_Requirement_
Can you retype only the lines from the one with "abbrev Image := List ImageWrite" through the final line of the material, exactly as given?

_The data_
-- ==== Sys2Proof/Syntax.lean ====
section
/-! DEFINITION. The 13 instruction kinds and the instructions: spec/30_encoding.md R51 to R54, R60. -/

namespace Sys2Proof

/-- One of the 13 instruction kinds, in the order of spec/30_encoding.md R53. -/
inductive Kind where
  | sto | lda | brz | add | sub | or | and | xor | not | inc | dec | zro | nop
deriving DecidableEq, Repr

/-- The eight kinds whose encoding carries a 12-bit memory operand (R54). -/
def Kind.isAddressKind : Kind → Bool
  | .sto | .lda | .brz | .add | .sub | .or | .and | .xor => true
  | .not | .inc | .dec | .zro | .nop => false

/-- An instruction: its kind, and for the eight address-kinds the 12-bit address. Two instructions are equal exactly
when the spec says instruction values are (R60), so NOP is one constructor for the four opcodes 12 to 15 (R151). -/
inductive Instr where
  | sto (a : Addr)
  | lda (a : Addr)
  | brz (a : Addr)
  | add (a : Addr)
  | sub (a : Addr)
  | or (a : Addr)
  | and (a : Addr)
  | xor (a : Addr)
  | not
  | inc
  | dec
  | zro
  | nop
deriving DecidableEq, Repr

/-- The kind of an instruction. -/
def Instr.kind : Instr → Kind
  | .sto _ => .sto
  | .lda _ => .lda
  | .brz _ => .brz
  | .add _ => .add
  | .sub _ => .sub
  | .or _ => .or
  | .and _ => .and
  | .xor _ => .xor
  | .not => .not
  | .inc => .inc
  | .dec => .dec
  | .zro => .zro
  | .nop => .nop

/-- The address of the pair (kind, address) the spec writes for an instruction: 0 for the no-address kinds
(spec/10_state.md R13). -/
def Instr.address : Instr → Addr
  | .sto a | .lda a | .brz a | .add a | .sub a | .or a | .and a | .xor a => a
  | .not | .inc | .dec | .zro | .nop => 0

/-- The instruction of a kind and an address. A no-address kind drops the address (R55). -/
def Instr.ofKind (k : Kind) (a : Addr) : Instr :=
  match k with
  | .sto => .sto a
  | .lda => .lda a
  | .brz => .brz a
  | .add => .add a
  | .sub => .sub a
  | .or => .or a
  | .and => .and a
  | .xor => .xor a
  | .not => .not
  | .inc => .inc
  | .dec => .dec
  | .zro => .zro
  | .nop => .nop

/-- One write of a memory image: a cell address and a value, integers as the host gives them
(spec/70_reset_and_hazards.md R191; the value is reduced modulo 65536 when it is written). -/
structure ImageWrite where
  address : Int
  value : Int
deriving DecidableEq, Repr

/-- A memory image: the writes LOAD makes (spec/30_encoding.md R74). -/
abbrev Image := List ImageWrite

end Sys2Proof
end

_Response to this exercise_
abbrev Image := List ImageWrite

end Sys2Proof
end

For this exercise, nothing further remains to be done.